Step 2- Add the remaining warm water, honey, oil, egg, milk, potato flakes, whole wheat flour into the mixing bowl. Mix at low speed until smooth. Add the bread flour 1 cup at a time until a soft shaggy dough that just clears the sides of the bowl is formed. (You may need to use more or less flour) On medium speed, knead dough for about 4 minutes. The dough will be a soft, slightly sticky ball that slaps the sides of the bowl clean.
Step 3- Turn the dough out on a lightly floured surface. Knead the dough until it is firm and springy (less than a minute for machine mixed dough). Use just enough flour to keep from sticking or the dough will be too dry.

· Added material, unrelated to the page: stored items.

theorem State.openLogBlock_kept {k0 s : State} (h : Kept k0 s) : Kept k0 (State.openLogBlock s).2 := by
  unfold State.openLogBlock
  try dsimp only
  with_reducible repeat' first
    | assumption | (refine Kept.lit rfl rfl rfl rfl rfl rfl ?_; assumption) | refine Kept.ite ?_ ?_ | split | dsimp only

theorem State.startLogProgram_kept {k0 s : State} (h : Kept k0 s) : Kept k0 (State.startLogProgram s) := by
  unfold State.startLogProgram
  try dsimp only
  with_reducible repeat' first
    | assumption | apply State.openLogBlock_kept | apply State.addJob_kept
    | (refine Kept.lit rfl rfl rfl rfl rfl rfl ?_; first | assumption | apply State.openLogBlock_kept | apply State.addJob_kept | refine Kept.ite ?_ ?_)
    | refine Kept.ite ?_ ?_ | split | dsimp only

theorem State.flushLog_kept {k0 s : State} (h : Kept k0 s) : Kept k0 (State.flushLog s) := by
  unfold State.flushLog
  with_reducible repeat' first
    | assumption | apply State.startLogProgram_kept | (refine Kept.lit rfl rfl rfl rfl rfl rfl ?_; assumption)
    | refine Kept.ite ?_ ?_

theorem State.logDropped_kept {k0 s : State} (h : Kept k0 s) : Kept k0 (State.logDropped s) := by
  unfold State.logDropped
  with_reducible repeat' first
    | assumption | apply State.satInc_kept

theorem State.appendLog_kept {k0 s : State} (h : Kept k0 s) (src : Nat) (payload : List Byte) : Kept k0 (State.appendLog s src payload).2 := by
  unfold State.appendLog
  try dsimp only
  with_reducible repeat' first
    | assumption | (refine Kept.lit rfl rfl rfl rfl rfl rfl ?_; assumption) | refine Kept.ite ?_ ?_ | split | dsimp only

theorem State.logEntry_kept {k0 s : State} (h : Kept k0 s) (src : Nat) (payload : List Byte) (urgent : Bool) : Kept k0 (State.logEntry s src payload urgent).2 := by
  unfold State.logEntry
  try dsimp only
  with_reducible repeat' first
    | assumption | apply State.logDropped_kept | apply State.flushLog_kept | apply State.appendLog_kept | refine Kept.ite ?_ ?_
    | split | dsimp only

theorem State.logOf_kept {k0 s : State} (h : Kept k0 s) (src : Nat) (payload : List Byte) : Kept k0 (State.logOf s src payload) := by
  unfold State.logOf
  with_reducible repeat' first
    | assumption | apply State.logEntry_kept

theorem State.logCave_kept {k0 s : State} (h : Kept k0 s) (event : Nat) (block : Nat) : Kept k0 (State.logCave s event block) := by
  unfold State.logCave
  with_reducible repeat' first
    | assumption | apply State.logEntry_kept

theorem State.openRecBlock_kept {q s t : State} {more : Bool} (h : Kept q s) (e : s.openRecBlock more = some t) : Kept q t := by
  unfold State.openRecBlock at e
  split at e
  · cases e
  · obtain ⟨n, -, rfl⟩ := Option.map_eq_some_iff.1 e
    exact h.fields rfl rfl rfl rfl rfl rfl

theorem State.allocSlot_kept {q s t : State} {p : Nat × Nat} {more : Bool} (h : Kept q s) (e : s.allocSlot more = some (p, t)) : Kept q t := by
  have hr : ∀ (c : Bool) (x : State), (if c = true then some s else s.openRecBlock more) = some x → Kept q x := by
    intro c x hx
    split at hx
    · cases hx; exact h
    · exact State.openRecBlock_kept h hx
  unfold State.allocSlot at e
  dsimp only at e
  split at e
  · rename_i s1 hs1
    split at e
    · cases e
      exact (hr _ _ hs1).fields rfl rfl rfl rfl rfl rfl
    · cases e
  · cases e

theorem State.startRecWrite_kept {k0 s : State} (h : Kept k0 s) : Kept k0 (State.startRecWrite s) := by
  unfold State.startRecWrite
  try dsimp only
  with_reducible repeat' first
    | assumption | refine State.allocSlot_kept ?_ (by assumption) | apply State.addJob_kept
    | (refine Kept.lit rfl rfl rfl rfl rfl rfl ?_; first | assumption | refine State.allocSlot_kept ?_ (by assumption) | apply State.addJob_kept | refine Kept.ite ?_ ?_)
    | refine Kept.ite ?_ ?_ | split | dsimp only

theorem State.recordWrite_kept {k0 s : State} (h : Kept k0 s) (kind : Nat) (index : Nat) (version : Nat) (body : List Byte) : Kept k0 (State.recordWrite s kind index version body) := by
  unfold State.recordWrite
  try dsimp only
  with_reducible repeat' first
    | assumption | apply State.startRecWrite_kept | (refine Kept.lit rfl rfl rfl rfl rfl rfl ?_; assumption)
    | refine Kept.ite ?_ ?_ | dsimp only

/-! ### Health -/

theorem State.healthLog_kept {k0 s : State} (h : Kept k0 s) (event : Nat) (cause : Nat) (unit : Nat) : Kept k0 (State.healthLog s event cause unit) := by
  unfold State.healthLog
  with_reducible repeat' first
    | assumption | apply State.logOf_kept

theorem State.healthNotice_kept {k0 s : State} (h : Kept k0 s) (code : Nat) (cause : Nat) (unit : Nat) : Kept k0 (State.healthNotice s code cause unit) := by
  unfold State.healthNotice
  with_reducible repeat' first
    | assumption | (refine Kept.lit rfl rfl rfl rfl rfl rfl ?_; assumption)

theorem State.sendHealth_kept {k0 s : State} (h : Kept k0 s) : Kept k0 (State.sendHealth s) := by
  unfold State.sendHealth
  try dsimp only
  with_reducible repeat' first
    | assumption | apply State.notice_kept | refine Kept.foldl (fun _ _ _ => ?_) ?_
    | (refine Kept.lit rfl rfl rfl rfl rfl rfl ?_; first | assumption | apply State.notice_kept | refine Kept.foldl (fun _ _ _ => ?_) ?_ | refine Kept.ite ?_ ?_)
    | refine Kept.ite ?_ ?_ | dsimp only

theorem State.replaceNotice_kept {k0 s : State} (h : Kept k0 s) (cause : Nat) (unit : Nat) : Kept k0 (State.replaceNotice s cause unit) := by
  unfold State.replaceNotice
  with_reducible repeat' first
    | assumption | apply State.healthNotice_kept | apply State.healthLog_kept

theorem State.advise_kept {k0 s : State} (h : Kept k0 s) (b : Nat) (unit : Nat) : Kept k0 (State.advise s b unit) := by
  unfold State.advise
  try dsimp only
  with_reducible repeat' first
    | assumption | apply State.orReg_kept | apply State.healthNotice_kept | apply State.healthLog_kept | refine Kept.ite ?_ ?_
    | dsimp only

theorem State.writeHealth_kept {k0 s : State} (h : Kept k0 s) : Kept k0 (State.writeHealth s) := by
  unfold State.writeHealth
  with_reducible repeat' first
    | assumption | apply State.orReg_kept | apply State.recordWrite_kept | refine Kept.ite ?_ ?_

theorem State.healthTick_kept {k0 s : State} (h : Kept k0 s) : Kept k0 (State.healthTick s) := by
  unfold State.healthTick
  with_reducible repeat' first
    | assumption | apply State.writeHealth_kept | (refine Kept.lit rfl rfl rfl rfl rfl rfl ?_; assumption)
    | refine Kept.ite ?_ ?_

theorem State.healthSlice_kept {k0 s : State} (h : Kept k0 s) (c : Nat) (k : Nat) : Kept k0 (State.healthSlice s c k) := by
  unfold State.healthSlice
  try dsimp only
  with_reducible repeat' first
    | assumption | apply State.noteSet_kept | apply State.replaceNotice_kept | apply State.writeHealth_kept
    | (refine Kept.lit rfl rfl rfl rfl rfl rfl ?_; first | assumption | apply State.noteSet_kept | apply State.replaceNotice_kept | apply State.writeHealth_kept | refine Kept.ite ?_ ?_)
    | refine Kept.ite ?_ ?_ | dsimp only

theorem State.healthWheel_kept {k0 s : State} (h : Kept k0 s) (w : Nat) : Kept k0 (State.healthWheel s w) := by
  unfold State.healthWheel
  try dsimp only
  with_reducible repeat' first
    | assumption | apply State.noteSet_kept | apply State.replaceNotice_kept | apply State.writeHealth_kept
    | (refine Kept.lit rfl rfl rfl rfl rfl rfl ?_; first | assumption | apply State.noteSet_kept | apply State.replaceNotice_kept | apply State.writeHealth_kept | refine Kept.ite ?_ ?_)
    | refine Kept.ite ?_ ?_ | dsimp only

theorem State.notifyOnce_kept {k0 s : State} (h : Kept k0 s) (bit : Nat) (cause : Nat) (unit : Nat) : Kept k0 (State.notifyOnce s bit cause unit) := by
  unfold State.notifyOnce
  with_reducible repeat' first
    | assumption | apply State.replaceNotice_kept | apply State.writeHealth_kept
    | (refine Kept.lit rfl rfl rfl rfl rfl rfl ?_; assumption) | refine Kept.ite ?_ ?_

theorem State.unnotify_kept {k0 s : State} (h : Kept k0 s) (bit : Nat) : Kept k0 (State.unnotify s bit) := by
  unfold State.unnotify
  with_reducible repeat' first
    | assumption | apply State.writeHealth_kept | (refine Kept.lit rfl rfl rfl rfl rfl rfl ?_; assumption)
    | refine Kept.ite ?_ ?_

theorem State.healthPool_kept {k0 s : State} (h : Kept k0 s) (level : Nat) : Kept k0 (State.healthPool s level) := by
  unfold State.healthPool
  with_reducible repeat' first
    | assumption | apply State.notifyOnce_kept | apply State.unnotify_kept
    | (refine Kept.lit rfl rfl rfl rfl rfl rfl ?_; assumption) | refine Kept.ite ?_ ?_

theorem State.healthModel_kept {k0 s : State} (h : Kept k0 s) : Kept k0 (State.healthModel s) := by
  unfold State.healthModel
  with_reducible repeat' first
    | assumption | apply State.notifyOnce_kept | (refine Kept.lit rfl rfl rfl rfl rfl rfl ?_; assumption)
    | refine Kept.ite ?_ ?_

theorem State.healthModelOk_kept {k0 s : State} (h : Kept k0 s) : Kept k0 (State.healthModelOk s) := by
  unfold State.healthModelOk
  with_reducible repeat' first
    | assumption | apply State.unnotify_kept | (refine Kept.lit rfl rfl rfl rfl rfl rfl ?_; assumption) | refine Kept.ite ?_ ?_

theorem State.healthLife_kept {k0 s : State} (h : Kept k0 s) : Kept k0 (State.healthLife s) := by
  unfold State.healthLife
  try dsimp only
  with_reducible repeat' first
    | assumption | apply State.notifyOnce_kept | apply State.unnotify_kept | apply State.advise_kept
    | (refine Kept.lit rfl rfl rfl rfl rfl rfl ?_; first | assumption | apply State.notifyOnce_kept | apply State.unnotify_kept | apply State.advise_kept | refine Kept.ite ?_ ?_)
    | refine Kept.ite ?_ ?_ | dsimp only

theorem State.accountLife_kept {k0 s : State} (h : Kept k0 s) (t : Int) (n : Nat) : Kept k0 (State.accountLife s t n) := by
  unfold State.accountLife
  try dsimp only
  with_reducible repeat' first
    | assumption | apply State.healthLife_kept | refine Kept.getD ?_ (fun _ _ => ?_)
    | (refine Kept.lit rfl rfl rfl rfl rfl rfl ?_; assumption) | refine Kept.ite ?_ ?_ | dsimp only

theorem State.setHealthTemp_kept {k0 s : State} (h : Kept k0 s) (t : Int) : Kept k0 (State.setHealthTemp s t) := by
  unfold State.setHealthTemp
  with_reducible repeat' first
    | assumption | (refine Kept.lit rfl rfl rfl rfl rfl rfl ?_; assumption) | refine Kept.ite ?_ ?_

theorem State.setHealthSecond_kept {k0 s : State} (h : Kept k0 s) (t : Nat) : Kept k0 (State.setHealthSecond s t) := by
  unfold State.setHealthSecond
  with_reducible repeat' first
    | assumption | (refine Kept.lit rfl rfl rfl rfl rfl rfl ?_; assumption)

theorem State.healthTemp_kept {k0 s : State} (h : Kept k0 s) (t : Int) : Kept k0 (State.healthTemp s t) := by
  unfold State.healthTemp
  try dsimp only
  with_reducible repeat' first
    | assumption | apply State.setHealthTemp_kept | apply State.setHealthSecond_kept | apply State.accountLife_kept
    | apply State.advise_kept
    | (refine Kept.lit rfl rfl rfl rfl rfl rfl ?_; first | assumption | apply State.setHealthTemp_kept | apply State.setHealthSecond_kept | apply State.accountLife_kept | apply State.advise_kept | refine Kept.ite ?_ ?_)
    | refine Kept.ite ?_ ?_ | dsimp only

theorem State.accountStandby_kept {k0 s : State} (h : Kept k0 s) (t : Int) (n : Nat) : Kept k0 (State.accountStandby s t n) := by
  unfold State.accountStandby
  try dsimp only
  with_reducible repeat' first
    | assumption | apply State.setHealthTemp_kept | apply State.accountLife_kept | refine Kept.getD ?_ (fun _ _ => ?_)
    | (refine Kept.lit rfl rfl rfl rfl rfl rfl ?_; first | assumption | apply State.setHealthTemp_kept | apply State.accountLife_kept | refine Kept.getD ?_ (fun _ _ => ?_) | refine Kept.ite ?_ ?_)
    | refine Kept.ite ?_ ?_ | dsimp only

theorem State.healthXchk_kept {k0 s : State} (h : Kept k0 s) : Kept k0 (State.healthXchk s) := by
  unfold State.healthXchk
  try dsimp only
  with_reducible repeat' first
    | assumption | apply State.advise_kept | (refine Kept.lit rfl rfl rfl rfl rfl rfl ?_; assumption) | refine Kept.ite ?_ ?_
    | dsimp only

theorem State.healthClear_kept {k0 s : State} (h : Kept k0 s) (w : Word) : Kept k0 (State.healthClear s w) := by
  unfold State.healthClear
  try dsimp only
  with_reducible repeat' first
    | assumption | apply State.orReg_kept | apply State.clrReg_kept | apply State.logOf_kept | apply State.writeHealth_kept
    | refine Kept.getD ?_ (fun _ _ => ?_) | refine Kept.foldl (fun _ _ _ => ?_) ?_
    | (refine Kept.lit rfl rfl rfl rfl rfl rfl ?_; assumption) | refine Kept.ite ?_ ?_ | dsimp only

theorem State.renewHealth_kept {k0 s : State} (h : Kept k0 s) : Kept k0 (State.renewHealth s) := by
  unfold State.renewHealth
  with_reducible repeat' first
    | assumption | apply State.writeHealth_kept | refine Kept.ite ?_ ?_ | dsimp only

theorem State.healthMount_kept {k0 s : State} (h : Kept k0 s) (body : Option (List Byte)) (existed : Bool) : Kept k0 (State.healthMount s body existed) := by
  unfold State.healthMount
  try dsimp only
  with_reducible repeat' first
    | assumption | apply State.renewHealth_kept | apply State.healthLife_kept | apply State.writeHealth_kept
    | apply State.orReg_kept | (refine Kept.lit rfl rfl rfl rfl rfl rfl ?_; assumption) | refine Kept.ite ?_ ?_ | split
    | dsimp only

/-! ### Link -/

theorem State.goBackRing_kept {q s : State} (h : Kept q s) : Kept q s.goBackRing := by
  refine h.codes ?_ rfl rfl rfl rfl rfl
  have e : (s.goBackRing.link.ring.map Notice.code) = s.link.ring.map Notice.code := by
    show List.map _ (List.map _ _) = _
    rw [List.map_map]
    refine List.map_congr_left (fun n _ => ?_)
    show Notice.code (if n.sent then { n with queued := true, txAt := s.now } else n) = n.code
    split <;> rfl
  exact e ▸ List.Sublist.refl _

theorem State.endStale_kept {k0 s : State} (h : Kept k0 s) : Kept k0 (State.endStale s) := by
  unfold State.endStale
  with_reducible repeat' first
    | assumption | apply State.goBackRing_kept | (refine Kept.lit rfl rfl rfl rfl rfl rfl ?_; assumption)
    | refine Kept.ite ?_ ?_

Step 4- Place the dough ball into a large greased deep bowl, turn to grease all sides of dough ball. Cover loosely with plastic wrap. Let rise in an oven on proof setting (90- 00º) until it has doubled in bulk, about 2 hours. Add a loaf pan filled with boiling water to the oven while dough is proofing to provide moisture.
Step 5- Spray two 8.5 x 4.5-inch loaf pans lightly with spray oil. Remove the dough from the bowl and divide into 2 equal portions. Shape dough into loaves and place in pans. Cover with plastic wrap and let rise again until they have doubled in size and are 1-inch over the rim of the pan. About 45 minutes to an hour in the oven on proof setting, or overnight in the refrigerator.
Step 6 Preheat oven to 350º. Score the tops of the loaves and brush tops with an egg wash. Bake for 20 minutes then rotate pans, continue to bake until the loaves are done. About 10- 15 minutes more. Loaves are done when tops are a deep golden brown and the internal temperature is at least 185º. The sides and bottom should be light golden brown. Cool at least an hour before slicing.